Something which you've not noted, but which is also true, is that if we consider the map $$f(x)=\begin{cases}\frac{3x+1}2&&\text{if }x \text{ is odd}\\ \frac{x}2 &&\text{if }x \text{ is even}\end{cases}$$ which is often how the Collatz conjecture is expressed*, then we can get sequences of odd numbers. In fact, noting that $$\frac{3x+1}2=\frac{3}2(x-1)+1$$ we find that iterating that function $n$ times starting from $x$ gives $\left(\frac{3}2\right)^n(x-1)+1$ so the number of times we hit odd numbers is $v_2(x-1)$ under this definition. It should be noted that using both "shortcuts" to define: $$\hat f(x)=\begin{cases}\left(\frac{3}2\right)^{v_2(x-1)}(x-1)+1&&\text{if }x \text{ is odd}\\\frac{x}{2^{v_2(x)}}&&\text{if }x\text{ is even}\end{cases}$$ then it is a result of Simon and De Weger that this map has no cycles of length $2\times 68$ or less (over the positive integers).

I would suggest that the appearance of the 2-adic valuation does not suggest a fractal nature to the problem itself except than to express the fact that the problem relates, somehow to factoring, where such structures naturally arise. Really, what may worry us is the appearance of both $v_2(x)$ and $v_2(x-1)$. This suggests that we care about the factorization both of $x$ and $x-1$ (but the relationship of these factorizations is not well understood).
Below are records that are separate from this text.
/-- Through a transfer step. -/
theorem keeps_dmaStep {P : State → Prop} (hp : EngineProp P) (ht : ∀ s, P s → P (tick s)) {pol : Interlock} {i : Nat} {s t : State} (hs : P s)
    (h : dmaStep pol i s = some t) : P t := by
  obtain ⟨rd, wr, he, hr, hw⟩ := dmaStep_eq pol i s
  rw [he] at h
  obtain ⟨k, rfl, -, -⟩ := dmaStepWith_eq_some h
  have hc : ∀ s, P s → P (cycle s) := fun s => keeps_cycle hp ht
  refine hp (cycle (wr (cycle (rd (cycle^[k] s))))) _ rfl rfl rfl rfl (hc _ (phase_keeps hp (phaseFrame_write hw _) (hc _ (phase_keeps hp (phaseFrame_read hr _) (keeps_iterate hc hs k)))))

/-- All a write of `VWAIT` can do when it answers a next state (R127). -/
theorem wrVwait_next {v : Byte} {s t : State} (h : exec (.wrVwait v) s = .next t) :
    ∃ k ≤ stallBound, t = advance (cycle^[k] (advance s)) ∧ (cycle^[k] (advance s)).tim.vblank = true ∧
      ∀ j < k, (cycle^[j] (advance s)).tim.vblank = false := by
  change execWrVwait v s = _ at h
  unfold execWrVwait at h
  rcases ioWriteStall_cases (fun u => stallWhile (fun w => !w.tim.vblank) stallBound u) s with ⟨z, hz, e⟩ | ⟨-, e⟩
  · rw [e] at h; cases h
    obtain ⟨k, hk, rfl, hb, hj⟩ := stallWhile_eq_some hz
    exact ⟨k, hk, rfl, by simpa using hb, fun j hl => by simpa using hj j hl⟩
  · rw [e] at h; cases h

/-- All a write of `DRUN` can do when it answers a next state (R160). -/
theorem wrDrun_next {v : Byte} {s t : State} (h : exec (.wrDrun v) s = .next t) :
    ∃ u, dmaLoop Config.dmaInterlock (stepCount v) 0 ((advance s).setDma { s.dma with drun := v }) = some u ∧ t = advance u := by
  change execWrDrun v s = _ at h
  unfold execWrDrun at h
  rcases ioWriteStall_cases (fun u => dmaRun Config.dmaInterlock (u.setDma { u.dma with drun := v })) s with ⟨z, hz, e⟩ | ⟨-, e⟩
  · rw [e] at h; cases h
    exact ⟨z, by rw [← advance_dma s]; exact hz, rfl⟩
  · rw [e] at h; cases h

/-- A property of the engine that a tick keeps is kept by every event. -/
theorem keeps_step {P : State → Prop} (hp : EngineProp P) (ht : ∀ s, P s → P (tick s)) {s t : State} (he : EventTrace s) (hs : P s)
    (h : step s = .next t) : P t := by
  obtain ⟨w, rest, i, hw, hd, hx⟩ := step_eq_next h
  have hi : (encode i).isEvent = true := encode_isEvent hd (he w (by simp [hw]))
  have h0 : P (s.setTrace rest) := hp s _ rfl rfl rfl rfl hs
  generalize s.setTrace rest = u at *
  have ha : P (advance u) := keeps_ticks hp ht h0 _
  have hc : ∀ s, P s → P (cycle s) := fun s => keeps_cycle hp ht
  rcases exec_event i u with c | ⟨n, rfl, c⟩ | c | ⟨z, hz, c⟩ | ⟨z, hz, c⟩ | ⟨v, rfl⟩ | ⟨v, rfl⟩
  · rw [hi] at c; cases c
  · rw [c] at hx; cases hx; exact hp u _ rfl rfl rfl rfl h0
  · rw [c] at hx; cases hx; exact ha
  · rw [c] at hx; cases hx; exact hp _ _ hz.tim hz.pipe hz.raster hz.framesOut ha
  · rw [c] at hx; cases hx; exact hp _ _ hz.tim hz.pipe hz.raster hz.framesOut h0
  · obtain ⟨k, -, rfl, -, -⟩ := wrVwait_next hx
    exact keeps_ticks hp ht (keeps_iterate hc ha k) _
  · obtain ⟨z, hz, rfl⟩ := wrDrun_next hx
    have hb : P ((advance u).setDma { u.dma with drun := v }) := hp (advance u) _ rfl rfl rfl rfl ha
    exact keeps_ticks hp ht (dmaLoop_induction (fun i s t => keeps_dmaStep hp ht) hb hz) _

/-! ### Operations one after another, and the waits of a transfer -/

@[simp] theorem execAll_nil (s : State) : execAll [] s = some s := rfl

theorem execAll_cons {i : Instr} {s t : State} (h : exec i s = .next t) (r : List Instr) : execAll (i :: r) s = execAll r t := by
  rw [execAll, h]

/-- What is done in two parts. -/
theorem execAll_append (l r : List Instr) (s : State) : execAll (l ++ r) s = (execAll l s).bind (execAll r) := by
  induction l generalizing s with
  | nil => rfl
  | cons i l ih =>
    rw [List.cons_append, execAll, execAll]
    split
    · exact ih _
    · rfl
    · rfl

@[simp] theorem waitsBefore_zero (k : Nat → Nat) : waitsBefore k 0 = 0 := rfl
@[simp] theorem waitsBefore_succ (k : Nat → Nat) (i : Nat) : waitsBefore k (i + 1) = waitsBefore k i + k i := rfl

end Sys2Proof.Machine
end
It also suggests a sensitivity to initial conditions - under the first $f$ I gave, we see that if $n$ will be halved many times before hitting an odd number, then $n+1$ will be increased many times before hitting an even number - so the best and worst cases are right next to each other.

(*A prime reason why this is a favored expression is that if we choose some $k$ and some sequence of parities (even/odd), then the portion of positive numbers $n$ such that $n,\,f(n),f^2(n),\,\ldots,\,f^{k-1}(n)$ matches that sequence of parities is asymptotically $\frac{1}{2^n}$. In particular, we can thus imagine that we randomly choose to multiply by $\frac{3}2$ or $\frac{1}2$ at each step - which would tell $f$ should be making things smaller when applied many times.)
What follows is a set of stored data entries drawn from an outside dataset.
section VideoReads
variable (s : State)
theorem exec_rdVctl : exec .rdVctl s = .next ((advance s).returned s.video.vctl) :=
  show execRdVctl s = _ from ioRead_returns (advance_vctl s)
theorem exec_rdVena : exec .rdVena s = .next ((advance s).returned s.video.vena) :=
  show execRdVena s = _ from ioRead_returns (advance_vena s)
theorem exec_rdVsta : exec .rdVsta s = .next ((advance s).returned (advance s).video.vsta) :=
  show execRdVsta s = _ from ioRead_returns rfl
theorem exec_rdScrh : exec .rdScrh s = .next ((advance s).returned s.video.scrh) :=
  show execRdScrh s = _ from ioRead_returns (advance_scrh s)
theorem exec_rdScrhf : exec .rdScrhf s = .next ((advance s).returned (BitVec.ofNat 8 s.video.scrhf.toNat)) :=
  show execRdScrhf s = _ from ioRead_returns (by rw [advance_scrhf, BitVec.ofNat_toNat])
theorem exec_rdScrv : exec .rdScrv s = .next ((advance s).returned s.video.scrv) :=
  show execRdScrv s = _ from ioRead_returns (advance_scrv s)
theorem exec_rdScrvf : exec .rdScrvf s = .next ((advance s).returned (BitVec.ofNat 8 s.video.scrvf.toNat)) :=
  show execRdScrvf s = _ from ioRead_returns (by rw [advance_scrvf, BitVec.ofNat_toNat])
theorem exec_rdNtsize : exec .rdNtsize s = .next ((advance s).returned s.video.ntsize) :=
  show execRdNtsize s = _ from ioRead_returns (advance_ntsize s)
theorem exec_rdNtbase : exec .rdNtbase s = .next ((advance s).returned s.video.ntbase) :=
  show execRdNtbase s = _ from ioRead_returns (advance_ntbase s)
theorem exec_rdPala : exec .rdPala s = .next ((advance s).returned (BitVec.ofNat 8 s.video.pala.toNat)) :=
  show execRdPala s = _ from ioRead_returns (by rw [advance_pala, BitVec.ofNat_toNat])
theorem exec_rdSpra : exec .rdSpra s = .next ((advance s).returned s.video.spra) :=
  show execRdSpra s = _ from ioRead_returns (advance_spra s)
end VideoReads

/-- Settles O24: each read returns its register, and of these registers ticks write the status byte only. -/
theorem videoRegisterReads : Obligations.VideoRegisterReads := fun s =>
  ⟨exec_rdVctl s, exec_rdVena s, exec_rdVsta s, advance_vsta_cases, exec_rdScrh s, exec_rdScrhf s, exec_rdScrv s, exec_rdScrvf s,
    exec_rdNtsize s, exec_rdNtbase s, exec_rdPala s, exec_rdSpra s⟩

/-! ### Reads of the DMA, banking and keyboard column registers, and of nothing -/

section SystemReads
variable (s : State)
theorem exec_rdDsrcl : exec .rdDsrcl s = .next ((advance s).returned (BitVec.ofNat 8 (s.dma.dsrc.toNat % 256))) :=
  show execRdDsrcl s = _ from ioRead_returns (by rw [advance_dma, lowByte_eq])
theorem exec_rdDsrch : exec .rdDsrch s = .next ((advance s).returned (BitVec.ofNat 8 (s.dma.dsrc.toNat / 256))) :=
  show execRdDsrch s = _ from ioRead_returns (by rw [advance_dma, highByte_eq])
theorem exec_rdDdstl : exec .rdDdstl s = .next ((advance s).returned (BitVec.ofNat 8 (s.dma.ddst.toNat % 256))) :=
  show execRdDdstl s = _ from ioRead_returns (by rw [advance_dma, lowByte_eq])
theorem exec_rdDdsth : exec .rdDdsth s = .next ((advance s).returned (BitVec.ofNat 8 (s.dma.ddst.toNat / 256))) :=
  show execRdDdsth s = _ from ioRead_returns (by rw [advance_dma, highByte_eq])
theorem exec_rdDctl : exec .rdDctl s = .next ((advance s).returned s.dma.dctl) :=
  show execRdDctl s = _ from ioRead_returns (by rw [advance_dma])
theorem exec_rdDrun : exec .rdDrun s = .next ((advance s).returned s.dma.drun) :=
  show execRdDrun s = _ from ioRead_returns (by rw [advance_dma])
theorem exec_rdDfill : exec .rdDfill s = .next ((advance s).returned s.dma.dfill) :=
  show execRdDfill s = _ from ioRead_returns (by rw [advance_dma])
theorem exec_rdDpage : exec .rdDpage s = .next ((advance s).returned s.dma.dpage) :=
  show execRdDpage s = _ from ioRead_returns (by rw [advance_dma])
theorem exec_rdBank2 : exec .rdBank2 s = .next ((advance s).returned s.sys.bank2) :=
  show execRdBank2 s = _ from ioRead_returns (by rw [advance_sys])
theorem exec_rdBank3 : exec .rdBank3 s = .next ((advance s).returned s.sys.bank3) :=
  show execRdBank3 s = _ from ioRead_returns (by rw [advance_sys])
theorem exec_rdKcol : exec .rdKcol s = .next ((advance s).returned (BitVec.ofNat 8 s.sys.kcol.toNat)) :=
  show execRdKcol s = _ from ioRead_returns (by rw [advance_sys, BitVec.ofNat_toNat])
end SystemReads

/-- Settles O25: each read returns its register, which no tick moves. -/
theorem dmaAndSystemRegisterReads : Obligations.DmaAndSystemRegisterReads := fun s =>
  ⟨exec_rdDsrcl s, exec_rdDsrch s, exec_rdDdstl s, exec_rdDdsth s, exec_rdDctl s, exec_rdDfill s, exec_rdDpage s, exec_rdBank2 s,
    exec_rdBank3 s, exec_rdKcol s⟩

/-- Settles O27: six reads whose value does not depend on the state. -/
theorem openBusReads : Obligations.OpenBusReads := fun s m n =>
  ⟨show execRdVwait s = _ from ioRead_returns rfl, show execRdAudio m s = _ from ioRead_returns rfl,
    show execRdUnmappedCE n s = _ from ioRead_returns rfl, show execRdUnmappedD6 n s = _ from ioRead_returns rfl,
    show execRdUnmappedDE n s = _ from ioRead_returns rfl, show execRdUnmappedF0 m s = _ from ioRead_returns rfl⟩

/-! ### Writes of the DMA and keyboard column registers, and of nothing -/

section Writes
variable (v : Byte) (s : State)
theorem exec_wrDsrcl : exec (.wrDsrcl v) s =
    .next ((advance s).setDma { s.dma with dsrc := BitVec.ofNat 16 (s.dma.dsrc.toNat / 256 * 256 + v.toNat) }) :=
  show execWrDsrcl v s = _ from ioWrite_setDma (by rw [advance_dma, withLow_eq])
theorem exec_wrDsrch : exec (.wrDsrch v) s =
    .next ((advance s).setDma { s.dma with dsrc := BitVec.ofNat 16 (v.toNat * 256 + s.dma.dsrc.toNat % 256) }) :=
  show execWrDsrch v s = _ from ioWrite_setDma (by rw [advance_dma, withHigh_eq])
theorem exec_wrDdstl : exec (.wrDdstl v) s =
    .next ((advance s).setDma { s.dma with ddst := BitVec.ofNat 16 (s.dma.ddst.toNat / 256 * 256 + v.toNat) }) :=
  show execWrDdstl v s = _ from ioWrite_setDma (by rw [advance_dma, withLow_eq])
theorem exec_wrDdsth : exec (.wrDdsth v) s =
    .next ((advance s).setDma { s.dma with ddst := BitVec.ofNat 16 (v.toNat * 256 + s.dma.ddst.toNat % 256) }) :=
  show execWrDdsth v s = _ from ioWrite_setDma (by rw [advance_dma, withHigh_eq])
theorem exec_wrDctl : exec (.wrDctl v) s = .next ((advance s).setDma { s.dma with dctl := v }) :=
  show execWrDctl v s = _ from ioWrite_setDma (by rw [advance_dma])
theorem exec_wrDfill : exec (.wrDfill v) s = .next ((advance s).setDma { s.dma with dfill := v }) :=
  show execWrDfill v s = _ from ioWrite_setDma (by rw [advance_dma])
theorem exec_wrDpage : exec (.wrDpage v) s = .next ((advance s).setDma { s.dma with dpage := v }) :=
  show execWrDpage v s = _ from ioWrite_setDma (by rw [advance_dma])
theorem exec_wrKcol : exec (.wrKcol v) s = .next ((advance s).setSys { s.sys with kcol := BitVec.ofNat 4 (v.toNat % 16) }) :=
  show execWrKcol v s = _ from ioWrite_setSys (by rw [advance_sys, setWidth_eq_ofNat_mod]; rfl)
end Writes

/-- Settles O34: a counter is its two bytes, of which a write replaces one. -/
theorem counterByteWrites : Obligations.CounterByteWrites := fun v s =>
  ⟨exec_wrDsrcl v s, exec_wrDsrch v s, exec_wrDdstl v s, exec_wrDdsth v s⟩

/-- Settles O35: the read that follows a write of `DCTL` runs no tick that could touch it. -/
theorem controlAndLatchWrites : Obligations.ControlAndLatchWrites := by
  refine ⟨fun v s => ⟨exec_wrDctl v s, exec_wrDfill v s, exec_wrDpage v s, exec_wrKcol v s⟩, fun v s => ?_⟩
  refine ⟨_, _, exec_wrDctl v s, exec_rdDctl _, ?_⟩
  rw [returned_readsOut, advance_readsOut, State.setDma_readsOut, advance_readsOut, State.setDma_dma]

/-- Settles O37: six writes without an effect. -/
theorem discardedWrites : Obligations.DiscardedWrites := fun v s m n =>
  ⟨show execWrKdata v s = _ from ioWrite_id s, show execWrAudio m v s = _ from ioWrite_id s,
    show execWrUnmappedCE n v s = _ from ioWrite_id s, show execWrUnmappedD6 n v s = _ from ioWrite_id s,
    show execWrUnmappedDE n v s = _ from ioWrite_id s, show execWrUnmappedF0 m v s = _ from ioWrite_id s⟩

end Sys2Proof.Machine
end

section
/-! The write of `VWAIT` (R127, R312): the wait ends with the cycle that brings the engine to line 240. -/

namespace Sys2Proof.Machine

/-- A frame is 25152 cycles (R356). -/
theorem tickGoal_mod_frameTicks (c : Nat) : tickGoal c % frameTicks = tickGoal (c % 25152) := by
  have hlt : c % 25152 * 9 / 2 < 113184 := by omega
  have hc : c * 9 / 2 = c % 25152 * 9 / 2 + 113184 * (c / 25152) := by omega
  show c * 9 / 2 % 113184 = c % 25152 * 9 / 2
  rw [hc, Nat.add_mul_mod_self_left, Nat.mod_eq_of_lt hlt]

/-- In a caught-up engine, the vertical blank in terms of the cycle count: the last 2112 of the 25152 cycles of a frame (R356). -/
theorem TimingInv.vblank_iff_cycle {s : State} (h : TimingInv s) (hc : s.caughtUp) :
    s.tim.vblank = true ↔ 23040 ≤ s.cpuCycles % 25152 := by
  rw [h.toEngineInv.vblank_iff, h.position_of_caughtUp hc, tickGoal_mod_frameTicks]
  simp only [tickGoal, Config.clkNum, Config.clkDen, Config.hTotal, Config.vVisEnd]
  omega

/-- A charged cycle keeps the engine caught up. -/
theorem caughtUp_iterate_cycle {s : State} (h : TimingInv s) (hc : s.caughtUp) (n : Nat) : (cycle^[n] s).caughtUp := by
  cases n with
  | zero => exact hc
  | succ n =>
    rw [Function.iterate_succ_apply']
    exact caughtUp_cycle (timingInv_iterate_cycle h n).clock

/-- The vertical blank after `j` charged cycles. -/
theorem vblank_iterate_cycle {s : State} (h : TimingInv s) (hc : s.caughtUp) (j : Nat) :
    (cycle^[j] s).tim.vblank = true ↔ 23040 ≤ (s.cpuCycles + j) % 25152 := by
  rw [(timingInv_iterate_cycle h j).vblank_iff_cycle (caughtUp_iterate_cycle h hc j), (iterate_cycle_clocks j s).1]

/-- From a caught-up engine the wait loop of `VWAIT` runs the cycles left to cycle 23040 of the frame, none in the blank. -/
theorem stallWhile_vblank {s : State} (h : TimingInv s) (hc : s.caughtUp) {k : Nat} (hk : k = 23040 - s.cpuCycles % 25152) :
    stallWhile (fun u => !u.tim.vblank) stallBound s = some (cycle^[k] s) ∧ (cycle^[k] s).tim.vblank = true ∧
      ∀ j < k, (cycle^[j] s).tim.vblank = false := by
  have before : ∀ j < k, (cycle^[j] s).tim.vblank = false := fun j hj => by
    rw [Bool.eq_false_iff, Ne, vblank_iterate_cycle h hc]; omega
  have reached : (cycle^[k] s).tim.vblank = true := by rw [vblank_iterate_cycle h hc]; omega
  have bound : k ≤ stallBound := by simp only [stallBound, Config.hTotal, Config.vTotal, Config.clkNum, Config.clkDen]; omega
  refine ⟨?_, reached, before⟩
  obtain ⟨j, hjk, e, hj, -⟩ := stallWhile_le (busy := fun u => !u.tim.vblank) bound (by rw [reached]; rfl)
  rcases Nat.lt_or_eq_of_le hjk with hlt | rfl
  · simp [before j hlt] at hj
  · exact e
I don't know if this answers your question, but it sure is fascinating. The Collatz function has been analytically extended to the complex numbers, and the plot of which points on the complex plane converge and which don't after successive iterations of the extended function (the same technique was famously used on the Mandelbrot set) forms a fractal, and a particularly beautiful one at that. Here are some pictures from the fractal made from the "shortcut" function pointed out by Milo Brandt, which is defined as

$$f(x)=\begin{cases}\frac{3x+1}2&&\text{if }x \text{ is odd}\\ \frac{x}2 &&\text{if }x \text{ is even}\end{cases}$$

extended to the complex numbers as

$$ f(z) = \frac{1}{4} (1 + 4z - (1 + 2z) cos (\pi z)) $$

Centered at the origin with a radius of 3:

Centered at 5+0i with a radius of 5:

An excellent description of how the function was extended can be found here: http://yozh.org/2012/01/12/the_collatz_fractal/ .

As a side note, there's a substantial cluster of convergent points around $e+0i$. I have no idea why.